4.Not enough practice. Many students and parents are not interested in the sea of questions, but they have to admit that it is indeed effective.

There may also be institutional reasons, so I won't say much about it.

The first year of junior high school is okay, re-fill the foundation, and the foundation is solid.

The first floor is to be studied...

ef=4/5be

In ABM vs.
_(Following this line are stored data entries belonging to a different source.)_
-- ==== Sys2Proof/Machine/Matrix.lean ====
section
/-!
DEFINITION. The matrix engine: exact values (R71 to R74, R220), planes (R216 to R218), streaming (R219), read-out (R221), status (R223), ownership (R212, R213) and
the exchange of contexts (R226 to R229).
-/

namespace Sys2Proof.Machine

/-! ### Exact values (R219, R220) -/

namespace Exact
def isZero : Exact → Bool
  | .fin m => m == 0
  | _ => false
def neg : Exact → Bool
  | .fin m => decide (m < 0)
  | .inf n => n
  | .nan => false
/-- A product: NaN for a NaN operand or 0 × ∞ (R220). -/
def mul : Exact → Exact → Exact
  | .nan, _ => .nan
  | _, .nan => .nan
  | .fin a, .fin b => .fin (a * b)
  | a, b => if a.isZero || b.isZero then .nan else .inf (a.neg != b.neg)
/-- A sum: NaN for a NaN or for opposite infinities (R220). -/
def add : Exact → Exact → Exact
  | .nan, _ => .nan
  | _, .nan => .nan
  | .fin a, .fin b => .fin (a + b)
  | .inf a, .inf b => if a == b then .inf a else .nan
  | .inf a, .fin _ => .inf a
  | .fin _, .inf b => .inf b
end Exact

/-- The exact value of a number in units of 2^-q. -/
def exactOf (q : Nat) : Fp → Exact
  | .nan _ => .nan
  | .inf n => .inf n
  | .fin n m e => let v : Int := (m * 2 ^ (e + q).toNat : Nat); .fin (if n then -v else v)
/-- The number an exact value in units of 2^-320 is. -/
def fpOf : Exact → Fp
  | .nan => .nan false
  | .inf n => .inf n
  | .fin m => .fin (decide (m < 0)) m.natAbs (-320)

/-- What add(acc, part) gives, and what a close that gives it records (R220). -/
structure Closed where
  val : Word
  nan : Bool := false
  ovf : Bool := false
  deriving DecidableEq, Repr

/-- add(acc, part) (R220). -/
def addPart (acc : Word) (part : Exact) : Closed :=
  let a := unpack f32 false acc.toNat
  match a, part with
  | .nan _, _ => { val := BitVec.ofNat 32 f32.nanCode, nan := true }
  | _, .nan => { val := BitVec.ofNat 32 f32.nanCode, nan := true }
  | .inf n, .inf m => if n == m then { val := acc } else { val := BitVec.ofNat 32 f32.nanCode, nan := true }
  | .inf _, .fin _ => { val := acc }
  | .fin _ _ _, .inf m => { val := BitVec.ofNat 32 (round f32 .rne false (.inf m)).bits }
  | .fin _ _ _, .fin m =>
    if m = 0 then { val := acc } else
    match (exactOf 320 a).add part with
    | .fin 0 => { val := 0 }
    | v =>
      let c := round f32 .rne false (fpOf v)
      { val := BitVec.ofNat 32 c.bits, ovf := c.flags &&& flagOF != 0 }

/-! ### Element formats (R68, R71, R72, R216, R219) -/

/-- The scalar formats of WFMT and AFMT codes 0 to 3. -/
def scalarFmt (c : Nat) : Fmt := if c = 0 then bf16 else if c = 1 then f16 else if c = 2 then e4m3 else e5m2
/-- Bytes of `k` elements along k (R217). -/
def packedBytes (fmt k : Nat) : Nat := if fmt ≤ 1 then 2 * k else if fmt ≤ 3 then k else if fmt = 4 then 10 * (k / 16) else 9 * (k / 32)
def round16 (n : Nat) : Nat := (n + 15) / 16 * 16

/-- Twice the E2M1 magnitude of a code (R71). -/
def e2m1 (c : Nat) : Nat := if c < 4 then c else if c < 6 then 4 + 2 * (c - 4) else 8 + 4 * (c - 6)
/-- An E8M0 scale applied to m · 2^e; 0xFF makes a NaN (R71, R72). -/
def blockValue (neg : Bool) (m : Nat) (e : Int) (scale : Nat) : Fp := if scale = 0xff then .nan false else .fin neg m (e + scale - 127)
/-- Element `i` of nx4 blocks (R71). -/
def nx4 (b : Nat → Nat) (i : Nat) : Fp :=
  let o := i / 16 * 10
  let j := i % 16
  let nib := b (o + j / 2) / 16 ^ (j % 2) % 16
  blockValue (decide (8 ≤ nib)) (e2m1 (nib % 8)) (-1 - (b (o + 8) / 2 ^ (j / 2) % 2 : Nat)) (b (o + 9))
/-- Weight `i` of lc2 blocks under a magnitude table (R72). -/
def lc2 (table : Nat → Nat) (b : Nat → Nat) (i : Nat) : Fp :=
  let o := i / 32 * 9
  let g := i % 32 / 8
  let j := i % 8
  let c := table (b (o + 2 * g + 1)) / 4 ^ j % 4
  blockValue (b (o + 2 * g) / 2 ^ j % 2 == 1) (1 + 2 * c) (-1) (b (o + 8))
/-- Element `i` of a row or column of a format, from its bytes. -/
def element (fmt : Nat) (table : Nat → Nat) (b : Nat → Nat) (i : Nat) : Fp :=
  if fmt ≤ 1 then unpack (scalarFmt fmt) false (b (2 * i) + 256 * b (2 * i + 1))
  else if fmt ≤ 3 then unpack (scalarFmt fmt) false (b i)
  else if fmt = 4 then nx4 b i else lc2 table b i
/-- The elements of a row or column in units of 2^-160. -/
def elements (fmt : Nat) (table : Nat → Nat) (b : Nat → Nat) (k : Nat) : List Exact := (List.range k).map fun i => exactOf 160 (element fmt table b i)
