/-- The workgroups of a context with state on a core that it does not run: those switched out there, and those of subgroups that came there by a migration. -/
def outOn (s : State) (c ctx : Nat) : List Nat :=
  (wgsOn s c ctx false ++ (s.subs.filter fun (p : Nat × Sub) => p.2.core == c && (s.wg p.2.wg).ctx == ctx).map fun p => p.2.wg).eraseDups
/-- A spill write that faults: every fault domain of the outgoing context with state on the core ends, with cause XLAT (R278; log 24). -/
def spillFault (s : State) (core ctx : Nat) : State :=
  if (s.core core).shadow.isSome || (s.core core).ctx = some ctx then s
  else endDomains s ctx (fun w => (outOn s core ctx).any fun v => s.wg v == w) 4
/-- A fill read that faults: every fault domain of the incoming context ends, and the core swaps to no context (R278). -/
def fillFault (s : State) (core ctx : Nat) : State :=
  if (s.core core).shadow.isSome || (s.core core).ctx = some ctx then s else swapToNone (endDomains s ctx (fun _ => true) 4) core

/-- Whether a subgroup of a workgroup owns an engine or waits for one (R229). -/
def heldToCore (s : State) (w : Nat) (g : Wg) : Bool := (s.subsOf w).any fun q => ownedBy s g.ctx q != [] || awaitedBy s g.ctx q != []
/-- The room that another core of the kind in its cluster has for a pre-empted workgroup, which keeps its handle (R158, R280, R291). -/
def otherRoom (s : State) (w : Nat) (g : Wg) : Option Room :=
  let l := s.launch g.launch
  let js := ((s.subsOf w).filter fun q => (s.sub q).core == g.home).map fun q => ((s.sub q).index, ([] : List Estate))
  let cs := (if isL g.home then (List.range 2).map (lCore g.cluster) else (List.range 6).map (dCore g.cluster)).filter (· != g.home)
  cs.findSome? fun c =>
    if !(openTo s g.launch l c && roomClocked s c && budgetRoom { s with wgs := s.wgs.del w } l c g.size)
        || g.stopped.any (fun (q : Nat × Needle) => (s.needle c q.1).cmd.isSome) then none else
    match allPositions s c g.ctx js [], scratchBase s c g.size with
    | some ps, some b => some ⟨c, b, g.handle, ps⟩
    | _, _ => none
/-- A pre-empted workgroup on another core: its subgroups of the old core take the room's positions, and its commands go with it (R280, R291, R316). -/
def moveHome (s : State) (w : Nat) (r : Room) : State :=
  let g := s.wg w
  let s := startContext s r.core g.ctx
  let mine := (s.subsOf w).filter fun q => (s.sub q).core == g.home
  let s := mine.zipIdx.foldl (fun (s : State) q =>
    let u := s.sub q.1
    let p := r.slots.getD q.2 (0, 0)
    let now := s.cycle r.core
    s.setSub q.1 { (u.aged now (s.row u.core u.row).issued).aged now (s.row r.core p.1).issued with core := r.core, row := p.1, slot := p.2 }) s
  let at_ (c : Nat) : Nat := if c = g.home then r.core else c
  let s := { s with cmds := s.cmds.map fun (p : Nat × Cmd) => (p.1, if p.2.joins.any fun j => (s.sub j.1.1).wg == w then { p.2 with core := at_ p.2.core } else p.2) }
  let s := s.modCluster g.cluster fun k => { k with
    orrery := k.orrery.map fun (o : OCmd) => if o.wg = w then { o with core := at_ o.core } else o
    tasks := k.tasks.map fun (t : TileTask) => if t.wg = w then { t with core := at_ t.core } else t }
  let s := s.modLaunch g.launch fun (l : Launch) => { l with cores := r.core :: l.cores.filter (· != r.core) }
  let s := switchIn (s.modWg w fun x => { x with home := r.core, base := r.base }) r.core w
  wakeNeedles (s.post [.accclaim r.core, .tileTaskStart g.cluster]) r.core
/-- A pre-empted workgroup is restored on another core of the kind, in its cluster and with its handle, unless an engine holds it to its core (R229, R280, R291). -/
def restoreElsewhere (s : State) (w : Nat) : State :=
  match s.wgs.find? w with
  | none => s
  | some g =>
    if g.resident || !g.born || heldToCore s w g then s else
    match otherRoom s w g with
    | none => s
    | some r =>
      let t := (r.slots.filter fun q => heldPosition s r.core q.1 q.2).foldl (fun s q => freePosition s r.core q.1 q.2) s
      if (t.wgs.find? w).isNone then t else moveHome t w r

/-- SCRATCHPAD_PAGE_EXCHANGE (R279): a page of the scratchpad of a workgroup's core is valid. -/
def execScratchpadPageExchange (wg page : Nat) (s : State) : Out :=
  .next (s.modCore (s.wg wg).home fun k => { k with stale := k.stale.filter (· != page) })
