-- ==== Sys2Proof/Machine/Lanes.lean ====
section
/-!
DEFINITION. Reading other lanes: `xsel`, shuffles, votes, reductions and the scan, `sample` and the random numbers (R126 to R134).
-/

namespace Sys2Proof.Machine

/-- vD of each listed member written, without a push (R126). -/
def writeV (s : State) (x : Cx) (d : Nat) (vs : List (Nat × Word)) : State :=
  let r := (x.sub s).wbase.toNat + d
  s.modSub x.sg fun u => vs.foldl (fun u p => u.modThread p.1 fun t => t.setReg r p.2) u

/-- An M-class word that writes a 32-bit vD of each thread from A operands that `f` gives, with their staleness (R126). -/
def laneWord (s : State) (d a : BitVec 7) (extra : Cx → List (Bool × Nat)) (f : Cx → List (Nat × (Dword × Bool))) : Out :=
  withWord s fun x => checked s x ([(!(dstOk s x d.toNat 1), 7), (!(srcOk s x a.toNat false), 7)] ++ extra x) <|
    let vs := f x
    withStale s x (maskOf ((vs.filter fun p => p.2.2).map Prod.fst)) fun s' =>
      .next (done (writeV s' x d.toNat (vs.map fun p => (p.1, loOf p.2.1))) x)

/-- A shuffle: each thread reads A of the member that `m` gives; an index below 0, or that no member has, delivers zero (R128). -/
def shuffle (s : State) (d a : BitVec 7) (m : Nat → Int) : Out :=
  laneWord s d a (fun _ => []) fun x => x.lanes.map fun l => (l, if m l < 0 then (0, false) else readSrc s x (m l).toNat a.toNat false)

/-- `shfl` (R128). -/
def execShfl (sb : Bool) (d a b : BitVec 7) (s : State) : Out :=
  withWordAfter s (fun _ => [(sbBad sb b.toNat, 5)]) fun x =>
    checked s x [(!(dstOk s x d.toNat 1), 7), (!(srcOk s x a.toNat false), 7), (!(bOk s x sb b.toNat false), 7)] <|
    let vs := x.lanes.map fun l =>
      let i := readB s x sb l b.toNat false
      let v := readSrc s x i.1.toNat a.toNat false
      (l, v.1, v.2 || i.2)
    withStale s x (maskOf ((vs.filter fun p => p.2.2).map Prod.fst)) fun s' =>
      .next (done (writeV s' x d.toNat (vs.map fun p => (p.1, loOf p.2.1))) x)
/-- `shfl.up` (R128). -/
def execShflUp (d a : BitVec 7) (i : BitVec 8) (s : State) : Out := shuffle s d a fun l => (l : Int) - i.toNat
/-- `shfl.dn` (R128). -/
def execShflDn (d a : BitVec 7) (i : BitVec 8) (s : State) : Out := shuffle s d a fun l => (l : Int) + i.toNat
/-- `shfl.x` (R128). -/
def execShflX (d a : BitVec 7) (i : BitVec 8) (s : State) : Out := shuffle s d a fun l => ((l ^^^ i.toNat : Nat) : Int)

/-- `xsel` (R127): the next word reads its A from the members that A names. -/
def execXsel (a : BitVec 7) (s : State) : Out :=
  withWord s fun x => checked s x [(!(srcOk s x a.toNat false), 7)] <|
    let vs := readAll s x a.toNat false
    if staleTraps s x vs.2 then .next (raise s x (trapOf s x x.mask 7 0)) else
    let pc := x.pc s
    let p : Xsel := { word := (s.row x.core x.row).word, pc := pc, sel := vs.1.map fun q => (q.1, loOf q.2), stale := vs.2 }
    .next ((goTo s x x.lanes fun _ => pc + 4).modRow x.core x.row fun r => { r with xsel := some p, atSwitch := false })

/-! ### Votes and reductions -/

/-- A vote: one scalar result of the A operands of the issuing group (R129). -/
def vote (s : State) (d a : BitVec 7) (pair : Bool) (f : List (Nat × Dword) → Dword) : Out :=
  withWord s fun x => checked s x [(!(if pair then spairOk d.toNat else sDstOk d.toNat), 7), (!(srcOk s x a.toNat false), 7)] <|
    let vs := readAll s x a.toNat false
    withStale s x vs.2 fun s' =>
      .next (done (s'.modSub x.sg fun u => if pair then u.setSpair d.toNat (f vs.1) else u.setSreg d.toNat (loOf (f vs.1))) x)
/-- `vote.any` (R129). -/
def execVoteAny (d a : BitVec 7) (s : State) : Out := vote s d a false fun vs => if vs.any (fun p => p.2 != 0) then 1 else 0
/-- `vote.all` (R129). -/
def execVoteAll (d a : BitVec 7) (s : State) : Out := vote s d a false fun vs => if vs.all (fun p => p.2 != 0) then 1 else 0
/-- `vote.ballot` (R129). -/
def execVoteBallot (d a : BitVec 7) (s : State) : Out := vote s d a true fun vs => maskOf ((vs.filter fun p => p.2 != 0).map Prod.fst)
/-- `vote.eq` (R129). -/
def execVoteEq (d a : BitVec 7) (s : State) : Out :=
  vote s d a false fun vs => match vs with
    | [] => 1
    | p :: ps => if ps.all (fun q => q.2 == p.2) then 1 else 0

/-- A reduction: each thread of the group receives what `f` gives of the operands (R130). -/
def reduce (s : State) (d a : BitVec 7) (f : List (Nat × Word) → Nat → Word) : Out :=
  withWord s fun x => checked s x [(!(dstOk s x d.toNat 1), 7), (!(srcOk s x a.toNat false), 7)] <|
    let vs := readAll s x a.toNat false
    let ws := vs.1.map fun p => (p.1, loOf p.2)
    withStale s x vs.2 fun s' => .next (done (writeV s' x d.toNat (x.lanes.map fun l => (l, f ws l))) x)
/-- Sum modulo 2^32 (R130). -/
def sumWords (ws : List (Nat × Word)) : Word := ws.foldl (fun a p => a + p.2) 0
/-- `redux.add.i32` (R130). -/
def execReduxAddI32 (d a : BitVec 7) (s : State) : Out := reduce s d a fun ws _ => sumWords ws
/-- `redux.max.i32` (R130). -/
def execReduxMaxI32 (d a : BitVec 7) (s : State) : Out :=
  reduce s d a fun ws _ => match ws with
    | [] => 0
    | p :: ps => ps.foldl (fun m q => if m.toInt < q.2.toInt then q.2 else m) p.2
/-- `scan.add.i32` (R130). -/
def execScanAddI32 (d a : BitVec 7) (s : State) : Out := reduce s d a fun ws l => sumWords (ws.filter fun p => decide (p.1 ≤ l))

/-- A sum and a product of f32 codes in rne, without FTZ and without flags (R130, R131). -/
def addF (a b : Word) : Word := BitVec.ofNat 32 (finish f32 .rne false (addRes .rne (unpack f32 false a.toNat) (unpack f32 false b.toNat))).bits
def mulF (a b : Word) : Word := BitVec.ofNat 32 (finish f32 .rne false (mulRes (unpack f32 false a.toNat) (unpack f32 false b.toNat))).bits
/-- a − b in rne. -/
def subF (a b : Word) : Word := addF a (b ^^^ 0x80000000#32)
/-- Whether a > b, for two numbers. -/
def gtF (a b : Word) : Bool := decide (0 < cmpFp (unpack f32 false a.toNat) (unpack f32 false b.toNat))

/-- One level of the pairwise tree: neighbours joined, an absent one passing the other up (R130). -/
def treeLevel : List (Option Word) → List (Option Word)
  | a :: b :: r => (match a, b with
    | none, v => v
    | v, none => v
    | some u, some v => some (addF u v)) :: treeLevel r
  | l => l
/-- `n` levels. -/
def treeLevels : Nat → List (Option Word) → List (Option Word)
  | 0, l => l
  | n + 1, l => treeLevels n (treeLevel l)
/-- The tree sum (R130): a NaN is delivered as the canonical one. -/
def treeSum (ws : List (Nat × Word)) : Word :=
  let v := ((treeLevels 6 ((List.range 64).map fun l => (ws.find? fun p => p.1 == l).map Prod.snd)).headD none).getD 0
  if (unpack f32 false v.toNat).isNan then 0x7fc00000 else v
/-- `redux.add.f32` (R130). -/
def execReduxAddF32 (d a : BitVec 7) (s : State) : Out := reduce s d a fun ws _ => treeSum ws

/-! ### Sampling -/

/-- A weight: NaN and negative values count as +0 (R131). -/
def weight (w : Word) : Word :=
  match unpack f32 false w.toNat with
  | .nan _ => 0
  | .inf n => if n then 0 else w
  | .fin n m _ => if n || m == 0 then 0 else w
/-- The block sums of the next size. -/
def blockSums : List Word → List Word
  | a :: b :: r => addF a b :: blockSums r
  | _ => []
/-- The block sums of every size, the smallest first (R131). -/
def blockLevels : Nat → List Word → List (List Word)
  | 0, l => [l]
  | n + 1, l => l :: blockLevels n (blockSums l)
/-- The sum of the first `n` weights, over blocks of 2^i for i below `k`, the largest first (R131). -/
def prefixSum (levels : List (List Word)) : Nat → Nat → Nat → Word → Word
  | 0, _, _, p => p
  | k + 1, n, base, p =>
    if 2 ^ k ≤ n - base then prefixSum levels k n (base + 2 ^ k) (addF p ((levels.getD k []).getD (base / 2 ^ k) 0))
    else prefixSum levels k n base p
/-- The scalar u as `sample` reads it (R131). -/
def sampleU (u : Word) : Word :=
  match unpack f32 false u.toNat with
  | .nan _ => 0
  | .inf n => if n then 0 else 0x3f7fffff
  | .fin n m _ => if n && m != 0 then 0 else if gtF 0x3f800000 u then u else 0x3f7fffff
/-- Index, residual and SZERO of `sample` over `width` = 2^k members (R131). -/
def sampleOf (k : Nat) (ws : List Word) (u : Word) : Word × Word × Bool :=
  let width := 2 ^ k
  let w := ws.map weight
  let levels := blockLevels k w
  let pre (n : Nat) : Word := prefixSum levels (k + 1) n 0 0
  let total := (levels.getD k []).getD 0 0
  if total = 0 then (BitVec.ofNat 32 width, 0, true)
  else if total = 0x7f800000 then
    (BitVec.ofNat 32 (((List.range width).find? fun l => pre (l + 1) == 0x7f800000#32).getD 0), 0, false)
  else
    let t := mulF (sampleU u) total
    let i := match (List.range width).find? fun l => gtF (pre (l + 1)) t with
      | some l => l
      | none => ((List.range width).filter fun l => w.getD l 0 != 0).foldl max 0
    (BitVec.ofNat 32 i, subF t (pre i), false)
/-- `sample` (R131). -/
def execSample (d a b : BitVec 7) (s : State) : Out :=
  withWordAfter s (fun _ => [(sbBad true b.toNat, 5)]) fun x => checked s x [(!(decide (d.toNat ≤ 110)), 7), (!(srcOk s x a.toNat false), 7)] <|
    let vs := readAll s x a.toNat false
    withStale s x vs.2 fun s' =>
      let u := x.sub s
      let ws := (List.range u.width).map fun l => match vs.1.find? fun p => p.1 == l with
        | some p => loOf p.2
        | none => 0
      let r := sampleOf (if u.narrow then 5 else 6) ws (loOf (readSb u b.toNat false))
      .next (done (s'.modSub x.sg fun u =>
        { (u.setSreg d.toNat r.1).setSreg (d.toNat + 1) r.2.1 with sstat := setBit u.sstat 0 r.2.2 }) x)

/-! ### Random numbers -/

/-- `rng.b32` (R133). -/
def execRngB32 (d : BitVec 7) (s : State) : Out :=
  withWord s fun x => checked s x [(!(dstOk s x d.toNat 1), 7)] <|
    let u := x.sub s
    .next (drawing s x (done ((writeV s x d.toNat (x.lanes.map fun l => (l, rngWord u l))).modSub x.sg drawDone) x))
/-- `rngctl` #0, next position (R134). -/
def execRngctlNext (s : State) : Out :=
  withWord s fun x =>
    if (x.sub s).rngPos = 0xffffffffff then .next (raise s x (trapOf s x x.mask 0x0a 0))
    else .next (done (s.modSub x.sg fun u => { u with rngPos := u.rngPos + 1, rngDraw := 0 }) x)
/-- `rngctl` #1, set stream (R134). -/
def execRngctlSetStream (a : BitVec 7) (s : State) : Out :=
  withWord s fun x => checked s x [(!(spairOk a.toNat), 7)]
    (.next (done (s.modSub x.sg fun u => { u with rngStream := u.spair a.toNat, rngPos := 0, rngDraw := 0 }) x))
/-- `rngctl` #2, set key (R134). -/
def execRngctlSetKey (a : BitVec 7) (s : State) : Out :=
  withWord s fun x => checked s x [(!(spairOk a.toNat), 7)] (.next (done (s.modSub x.sg fun u => { u with rngKey := u.spair a.toNat }) x))
/-- `rngctl` #3, read counter (R134). -/
def execRngctlReadCounter (d : BitVec 7) (s : State) : Out :=
  withWord s fun x => checked s x [(!(spairOk d.toNat), 7)]
    (.next (done (s.modSub x.sg fun u => u.setSpair d.toNat ((u.rngPos.setWidth 64 <<< 24) ||| u.rngDraw.setWidth 64)) x))

end Sys2Proof.Machine
end

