-- ==== Sys2Proof/Syntax.lean ====
section
/-!
DEFINITION. The syntax: one constructor per row of spec/opcode_table.json, in the table's order.

The first part holds the 271 words of 32 bits. A field of a word keeps the letter the table gives it: `w` bit 22 of a word that has
WS or CP there (R44), `s` the SB bit (R45), `y` the yield hint (R44), `d`, `a`, `b` the register codes (R41, R42), `i` an immediate, `o` a
branch offset, `p` the space SP (R47), `f` OFF6 (R40) or the function of `kop`, `c` SCOPE (R46) or a count, `o` of an atomic ORD (R47),
`t` a tag or tile, `r` a rounding code (R50), `x` a conversion index (R80), `g` and `h` tensor generators (R54), `n` a register number of `srd`
and `swr`, `z` the bits of a retired word. The second part holds the 100 events, which have no encoding: what an agent other than a lane row
or a needle does in one indivisible step. An event names the unit it happens to.
-/

namespace Sys2Proof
EBF, EFB= AMB=90°

b is a public corner.

abm ∽ ebf

ef/be=am/ab=4/5

bf/be=bm/am=3/5

In ABM and ECG, CEG = BEF = BAM

egc=∠efb=∠amb=90°

abm ∽ ecg

ge/ec=ma/ab=4/5

gc/ce=mb/ba=3/5

Let the perimeter of BEF be a, and the perimeter of CEG be b, then a+b=ef+bf+be+ge+gc+ec=4 5be+3 5be+be+4 5ce+3 5ce+ce=12 5bc

The relationship between the perimeters of 24 bef and ceg is that the sum of the perimeters of the two triangles is a fixed value of 24

In bef and bam, the two triangles are similar because they are two right angles, and the angle b is a common angle, ab be=am ef

5/be=4/ef,ef=4/5be

bf bm = ab be, bm = root number (ab 2-am 2) = root number (5 2-4 2) = 3, bf = 3 5be

DG AB, angular BFE=90, so angular EGC=90, triangular BFE is similar to triangular CEG.

and bf=3 5BE, so CG=3 5CE, the same way ge=4 5ec (corresponding to the edge establishment ratio).

This is equivalent to the financial compound interest formula, using x square = 15%, which is not right, you may be close to a little bit with 2x = 15%.

It can be understood in this way, you have 100 yuan in the bank, and the interest is paid every year, and after two years, there is a total of 115 yuan, so 15 yuan of interest is paid. Ask what the interest rate is, it is the same, let the interest rate be x, then the first year has 100 * (1 + x) yuan, and the second year has 100 * (1 + x) square (yuan).